-- ==== Sys2Proof/Machine/Weft.lean ====
section
/-! DEFINITION. The weft (R334 to R366): paths, budget buckets, injection, routers, losses. -/

namespace Sys2Proof.Machine

/-! ## Paths (R348, R349) -/

/-- A position of the grid, columns and rows counted as integers so that a step outside can be named. -/
abbrev Pos := Int × Int

def posOf (n : Nat) : Pos := ((siteX n : Int), (siteY n : Int))
def siteNo (p : Pos) : Nat := (p.2 * 48 + p.1).toNat

/-- A position that no packet may enter: outside the die, or a site whose router is off. -/
def shutAt (off : Nat → Bool) (p : Pos) : Bool :=
  !(0 ≤ p.1 && p.1 < 48 && 0 ≤ p.2 && p.2 < 50) || off (siteNo p)

/-- A step between neighbours crosses a seam (R17). -/
def crossesSeam (a b : Pos) : Bool :=
  (min a.1 b.1 == 23 && max a.1 b.1 == 24) || (min a.2 b.2 == 24 && max a.2 b.2 == 25)

/-- Consecutive positions that satisfy `p`, from the first on. -/
def runLength (p : Nat → Bool) : Nat → Nat → Nat
  | 0, _ => 0
  | fuel + 1, k => if p k then runLength p fuel (k + 1) + 1 else 0

/-- The positions from a start, `n` steps of a direction, the start included. -/
def ray (a d : Pos) (n : Nat) : List Pos := (List.range (n + 1)).map fun k : Nat => (a.1 + d.1 * (k : Int), a.2 + d.2 * (k : Int))

/-- A side of a detour: the positions from the step aside to the end of the side row or column, if the step and the side are
open and the step crosses no seam (R349). -/
def sideWay (off : Nat → Bool) (a aside d : Pos) (n : Nat) : Option (List Pos) :=
  let b : Pos := (a.1 + aside.1, a.2 + aside.2)
  let way := ray b d n
  if crossesSeam a b || way.any (shutAt off) then none else some way

/-- A hop of a path: the position entered, and whether the detour lane is used there (R349). -/
abbrev Hop := Pos × Bool

def plain (p : Pos) : Hop := (p, false)

/-- The hops of a detour, from the step aside until it is left. -/
def aside (way : List Pos) : List Hop := way.map fun p => (p, true)

/-- Y travel to row `dy` (R348, R349). -/
def pathY (off : Nat → Bool) (dy : Int) : Nat → Pos → Option (List Hop)
  | 0, _ => none
  | fuel + 1, a =>
    if a.2 = dy then some []
    else
      let d : Pos := (0, if a.2 < dy then 1 else -1)
      let at' : Nat → Pos := fun k => (a.1, a.2 + d.2 * k)
      if !shutAt off (at' 1) then (pathY off dy fuel (at' 1)).map (plain (at' 1) :: ·)
      else
        let n := runLength (fun k => shutAt off (at' k)) 50 1
        match (sideWay off a (1, 0) d (n + 1)).orElse fun _ => sideWay off a (-1, 0) d (n + 1) with
        | some way => (pathY off dy fuel (at' (n + 1))).map (aside way ++ plain (at' (n + 1)) :: ·)
        | none => none

/-- X travel to column `dx`, then Y travel to row `dy` (R348, R349). -/
def pathX (off : Nat → Bool) (dx dy : Int) : Nat → Pos → Option (List Hop)
  | 0, _ => none
  | fuel + 1, a =>
    if a.1 = dx then pathY off dy 60 a
    else
      let d : Pos := (if a.1 < dx then 1 else -1, 0)
      let at' : Nat → Pos := fun k => (a.1 + d.1 * k, a.2)
      if !shutAt off (at' 1) then (pathX off dx dy fuel (at' 1)).map (plain (at' 1) :: ·)
      else
        let n := runLength (fun k => shutAt off (at' k)) 48 1
        let gap := (dx - a.1).natAbs
        let len := if gap ≤ n then gap else n + 1
        let first : Int := if dy < a.2 then -1 else 1
        match (sideWay off a (0, first) d len).orElse fun _ => sideWay off a (0, -first) d len with
        | some way =>
          if gap ≤ n then (pathY off dy 60 (way.getLastD a)).map (aside way ++ ·)
          else (pathX off dx dy fuel (at' (n + 1))).map (aside way ++ plain (at' (n + 1)) :: ·)
        | none => none

/-- The hops of a packet after its source: the site entered and whether by the detour lane; none where it cannot get there. -/
def weftHops (off : Nat → Bool) (src dst : Nat) : Option (List (Nat × Bool)) :=
  if off dst then none
  else (pathX off (siteX dst) (siteY dst) 60 (posOf src)).map fun l => l.map fun h => (siteNo h.1, h.2)

/-- The sites that a packet enters after its source, up to its destination; none where it cannot get there. -/
def weftPath (off : Nat → Bool) (src dst : Nat) : Option (List Nat) := (weftHops off src dst).map fun l => l.map (·.1)

/-- The fault map: sites whose router is off (R350, R351). -/
def Steward.off (s : Steward) (n : Nat) : Bool := s.site n == 0

/-- The fault map before its last change. -/
def Steward.oldOff (s : Steward) (n : Nat) : Bool := Map.get s.fused s.oldSites n == 0

/-! ## Budget buckets (R356 to R363) -/

/-- The bucket register of a class at a point (R361, R566). -/
def State.bucketReg (s : State) (pt : InjPoint) (c : Nat) : Word :=
  match pt with
  | .tile n => (s.tile n).reg (Reg.WF_BKT + 4 * c)
  | .port p => (s.tile (siteOfPort p)).reg (Reg.WF_PBKT + 4 * c)
  | .attach a => s.steward.reg (Reg.ST_ABKT + 0x40 * a.val + 4 * c)

def noBucket : Nat → Bucket := fun _ => Bucket.reset

def State.bucket (s : State) (pt : InjPoint) (c : Nat) : Bucket :=
  match pt with
  | .tile n => Map.get noBucket (s.tile n).buckets c
  | .port p => Map.get noBucket (s.port p).buckets c
  | .attach a => Map.get noBucket s.steward.attBuckets (8 * a.val + c)

def State.setBucket (s : State) (pt : InjPoint) (c : Nat) (b : Bucket) : State :=
  match pt with
  | .tile n => s.onTile n fun t => { t with buckets := Map.set noBucket t.buckets c b }
  | .port p => s.onPort p fun x => { x with buckets := Map.set noBucket x.buckets c b }
  | .attach a => s.onSteward fun x => { x with attBuckets := Map.set noBucket x.attBuckets (8 * a.val + c) b }

/-- LEVEL of a bucket under a register value, at a period: at every period start it becomes the smaller of LEVEL + RATE and
BURST (R358). -/
def bucketLevel (reg : Word) (b : Bucket) (period : Nat) : Nat :=
  if fld reg 16 16 = 0xFFFF then 0xFFFF
  else if period ≤ b.at' then b.level
  else min (b.level + fld reg 16 16 * (period - b.at')) (fld reg 0 16)

/-- LEVEL as WF_BKTn_STAT reports it (R362). -/
def State.level (s : State) (pt : InjPoint) (c : Nat) : Nat := bucketLevel (s.bucketReg pt c) (s.bucket pt c) s.periods

/-- LEVEL brought up to the present period, before the bucket's register changes. -/
def State.settleBucket (s : State) (pt : InjPoint) (c : Nat) : State :=
  let n := s.level pt c
  s.setBucket pt c { level := if fld (s.bucketReg pt c) 16 16 = 0xFFFF then (s.bucket pt c).level else n, at' := s.periods }

/-- `n` flits taken from a bucket, if it holds them; a class with RATE 0 injects nothing (R358, R361). -/
def State.charge (s : State) (pt : InjPoint) (c n : Nat) : Option State :=
  if fld (s.bucketReg pt c) 16 16 = 0xFFFF then some s
  else if fld (s.bucketReg pt c) 16 16 = 0 then none
  else if n ≤ s.level pt c then some (s.setBucket pt c { level := s.level pt c - n, at' := s.periods })
  else none

/-! ## Injection (R350, R351, R354, R358, R469) -/

/-- Packets waiting at a point. -/
def State.line (s : State) (pt : InjPoint) : List Pkt :=
  match pt with
  | .tile n => (s.tile n).outq
  | .port p => (s.port p).outq
  | .attach _ => s.steward.outq.filter fun p => p.src == pt

/-- A packet leaves the line of its point. -/
def State.unline (s : State) (pt : InjPoint) (p : Pkt) : State :=
  match pt with
  | .tile n => s.onTile n fun t => { t with outq := t.outq.erase p }
  | .port x => s.onPort x fun q => { q with outq := q.outq.erase p }
  | .attach _ => s.onSteward fun x => { x with outq := x.outq.erase p }

/-- The site that a valid entry of the darn map gives for a darned one (R469). -/
def Steward.darned (s : Steward) (n : Site) : Site :=
  match s.darnMap.find? fun e : Nat × Nat × Nat × Bool => e.2.1 = n.val && e.2.2.2 with
  | some e => if h : e.2.2.1 < 2400 then ⟨e.2.2.1, h⟩ else n
  | none => n

/-- A site lies in one of a multicast's rectangles (R355). -/
def inRects (l : List (Nat × Nat × Nat × Nat)) (n : Nat) : Bool :=
  l.any fun r => r.1 ≤ siteX n && siteX n ≤ r.2.1 && r.2.2.1 ≤ siteY n && siteY n ≤ r.2.2.2

/-- The sites in service that a multicast is for: those of its rectangles, each under the darn map and once (R355, R469). -/
def Steward.multiSites (s : Steward) (l : List (Nat × Nat × Nat × Nat)) : List Site :=
  allSites.filter fun n => !s.off n.val &&
    ((inRects l n.val && s.darned n = n) || s.darnMap.any fun e : Nat × Nat × Nat × Bool =>
      e.2.2.2 && e.2.2.1 = n.val && inRects l e.2.1)

/-- A route flit that the source accepts (R354). -/
def rectsOk (b0 : Bool) (l : List (Nat × Nat × Nat × Nat)) : Bool :=
  1 ≤ l.length && l.length ≤ 4 && (b0 || l.length = 1) &&
    l.all fun r => r.1 ≤ r.2.1 && r.2.1 < 48 && r.2.2.1 ≤ r.2.2.2 && r.2.2.2 < 50

/-- Where a unicast packet ends, under the darn map for sites. -/
def Steward.target (s : Steward) (d : Dest) : Site :=
  match d with
  | .site n => s.darned n
  | .att a => siteOfPort (attPort a)
  | .port p => siteOfPort p
  | .rects _ => 0

/-- What a packet takes from its bucket: its flits, and a multicast's route flit (R354, R358). -/
def Pkt.cost (p : Pkt) : Nat := p.flits + match p.dst with | .rects _ => 1 | _ => 0

/-- A rectangle's parts outside another, in disjoint rectangles. -/
def rectMinus (a b : Nat × Nat × Nat × Nat) : List (Nat × Nat × Nat × Nat) :=
  let (x0, x1, y0, y1) := a
  let (u0, u1, v0, v1) := b
  if u1 < x0 || x1 < u0 || v1 < y0 || y1 < v0 then [a]
  else
    (if y0 < v0 then [(x0, x1, y0, v0 - 1)] else []) ++ (if v1 < y1 then [(x0, x1, v1 + 1, y1)] else []) ++
      (if x0 < u0 then [(x0, u0 - 1, max y0 v0, min y1 v1)] else []) ++
      (if u1 < x1 then [(u1 + 1, x1, max y0 v0, min y1 v1)] else [])

/-- Disjoint rectangles that cover what a list of rectangles covers (R392; which ones, assumption 78, DESIGN CHOICE). -/
def disjointRects (l : List (Nat × Nat × Nat × Nat)) : List (Nat × Nat × Nat × Nat) :=
  l.foldl (fun acc r => acc ++ acc.foldl (fun ps b => ps.flatMap fun a => rectMinus a b) [r]) []

/-- A flag and a count of a site's router. -/
def State.routerErr (s : State) (n : Site) (bit counter : Nat) : State :=
  s.onTile n fun t => (t.flagBit Reg.WF_ERR bit).count counter 1

/-- A packet that cannot reach its destination is not injected; a row counts refused, a token or credit is counted dropped
(R350). -/
def State.unreachable (s : State) (pt : InjPoint) (p : Pkt) : State :=
  let s := s.routerErr (pointSite pt) 3 Reg.WF_DROP_COUNT
  match pt, p.dst, p.body with
  | .tile me, .site d, .data r => s.onTile me fun t => t.rowCounted d r.row.toNat false
  | .tile me, _, .token _ _ _ _ => s.onTile me fun t => t.count Reg.TC_WVDROP_COUNT 1
  | .tile me, _, .credit _ _ _ _ => s.onTile me fun t => t.count Reg.TC_WVDROP_COUNT 1
  | _, _, _ => s

/-- A router holds new packets after a change of the fault map (R351). -/
def State.holding (s : State) (n : Site) : Bool := (s.tile n).router.released != s.steward.mapChanges

/-- The row of a command that now goes to the site in place of a darned one is answered from there (R469). -/
def Tile.redirectAck (t : Tile) (old new : Site) (row : Nat) : Tile :=
  if old = new then t
  else
    let go := fun r : Run => { r with acks := List.erase r.acks (old.val, row) ++ [(new.val, row)] }
    t.onUnit .sh fun x => { x with running := onFirst (fun r : Run => r.acks.contains (old.val, row)) go x.running }

/-- A packet's flits come to the local port of its source (R334). -/
def State.stage (s : State) (p : Pkt) : State :=
  s.onTile (pointSite p.src) fun t => { t with router := { t.router with staged := t.router.staged ++ p.staged } }

/-- A packet waits at its source for the end of a hold (R351). -/
def State.holdBack (s : State) (p : Pkt) : State :=
  s.onTile (pointSite p.src) fun t => { t with router := { t.router with heldPk := t.router.heldPk ++ [p] } }

/-- A change of the fault map moved the path of a packet. -/
def State.moved (s : State) (p : Pkt) (dst : Site) : Bool :=
  let src := (pointSite p.src).val
  p.vch < 2 && s.holding (pointSite p.src) && weftPath s.steward.oldOff src dst.val != weftPath s.steward.off src dst.val

/-- A packet enters the weft, or is held after a change of the fault map. -/
def State.enter (s : State) (pt : InjPoint) (p : Pkt) (dst : Site) : State :=
  let q := match p.dst with | .site _ => { p with dst := .site dst } | _ => p
  let s := match pt, p.dst, p.body with
    | .tile me, .site old, .data r => s.onTile me fun t => t.redirectAck old dst r.row.toNat
    | _, _, _ => s
  if s.moved p dst then s.holdBack q else { s with net := s.net ++ [q] }.stage q

/-- A multicast enters the weft, one packet for each site it reaches; sites without a path are left out, flagged and counted once
(R350, R355; assumption 72). -/
def State.enterMulti (s : State) (p : Pkt) (l : List (Nat × Nat × Nat × Nat)) : State :=
  let src := pointSite p.src
  let dests := s.steward.multiSites l
  if dests.any (s.moved p) then s.holdBack p
  else
    let ok := dests.filter fun n => (weftPath s.steward.off src.val n.val).isSome
    let s := if ok.length < dests.length then s.routerErr src 3 Reg.WF_DROP_COUNT else s
    { s with net := s.net ++ ok.map fun n => { p with dst := .site n } }.stage p

/-- A multicast that its source may send: KIND DATA, CTRL or PATTERN from an attachment or a port's injector, with a good route flit,
of several rectangles only with MCAST4 agreed (R354, R392, R393). -/
def Steward.multiOk (s : Steward) (p : Pkt) (l : List (Nat × Nat × Nat × Nat)) : Bool :=
  (p.body.kind = 1 || p.body.kind = 5 || p.body.kind = 6) && rectsOk (s.feature 0) l &&
    match p.src with | .tile _ => false | .port _ => true | .attach _ => true

/-- What the sender sends of a packet: without MCAST4 one packet for each of the disjoint rectangles of a multicast of several
(R392). -/
def Steward.sends (s : Steward) (p : Pkt) : List Pkt :=
  match p.dst with
  | .rects l =>
    if !s.feature 0 && 2 ≤ l.length && rectsOk true l then (disjointRects l).map fun r => { p with dst := .rects [r] } else [p]
  | _ => [p]

/-- A site hem has stopped the router (R461). -/
def Tile.siteHem (t : Tile) : Bool := bitOf (t.reg Reg.TC_HEM) 31 && fld (t.reg Reg.TC_HEM) 0 2 == 1

/-- The first element that satisfies `p` replaced by several. -/
def replaceFirst {α : Type} (p : α → Bool) (f : α → List α) : List α → List α
  | [] => []
  | x :: xs => if p x then f x ++ xs else x :: replaceFirst p f xs

/-- The first waiting packet of a class as its sender sends it (R392). -/
def State.parted (s : State) (pt : InjPoint) (c : Fin 8) : State :=
  let f := replaceFirst (fun p : Pkt => p.cls = c && p.src == pt) s.steward.sends
  match (s.line pt).find? fun p => p.cls = c with
  | some p =>
    if s.steward.sends p = [p] then s
    else match pt with
      | .tile n => s.onTile n fun t => { t with outq := f t.outq }
      | .port x => s.onPort x fun q => { q with outq := f q.outq }
      | .attach _ => s.onSteward fun x => { x with outq := f x.outq }
  | none => s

====================

Only the lines above from the one with "def weftPath (off" up to and including the one with "def noBucket : Nat" should be repeated, exactly as written.

def weftPath (off : Nat → Bool) (src dst : Nat) : Option (List Nat) := (weftHops off src dst).map fun l => l.map (·.1)

/-- The fault map: sites whose router is off (R350, R351). -/
def Steward.off (s : Steward) (n : Nat) : Bool := s.site n == 0

/-- The fault map before its last change. -/
def Steward.oldOff (s : Steward) (n : Nat) : Bool := Map.get s.fused s.oldSites n == 0

/-! ## Budget buckets (R356 to R363) -/

/-- The bucket register of a class at a point (R361, R566). -/
def State.bucketReg (s : State) (pt : InjPoint) (c : Nat) : Word :=
  match pt with
  | .tile n => (s.tile n).reg (Reg.WF_BKT + 4 * c)
  | .port p => (s.tile (siteOfPort p)).reg (Reg.WF_PBKT + 4 * c)
  | .attach a => s.steward.reg (Reg.ST_ABKT + 0x40 * a.val + 4 * c)

def noBucket : Nat → Bucket := fun _ => Bucket.reset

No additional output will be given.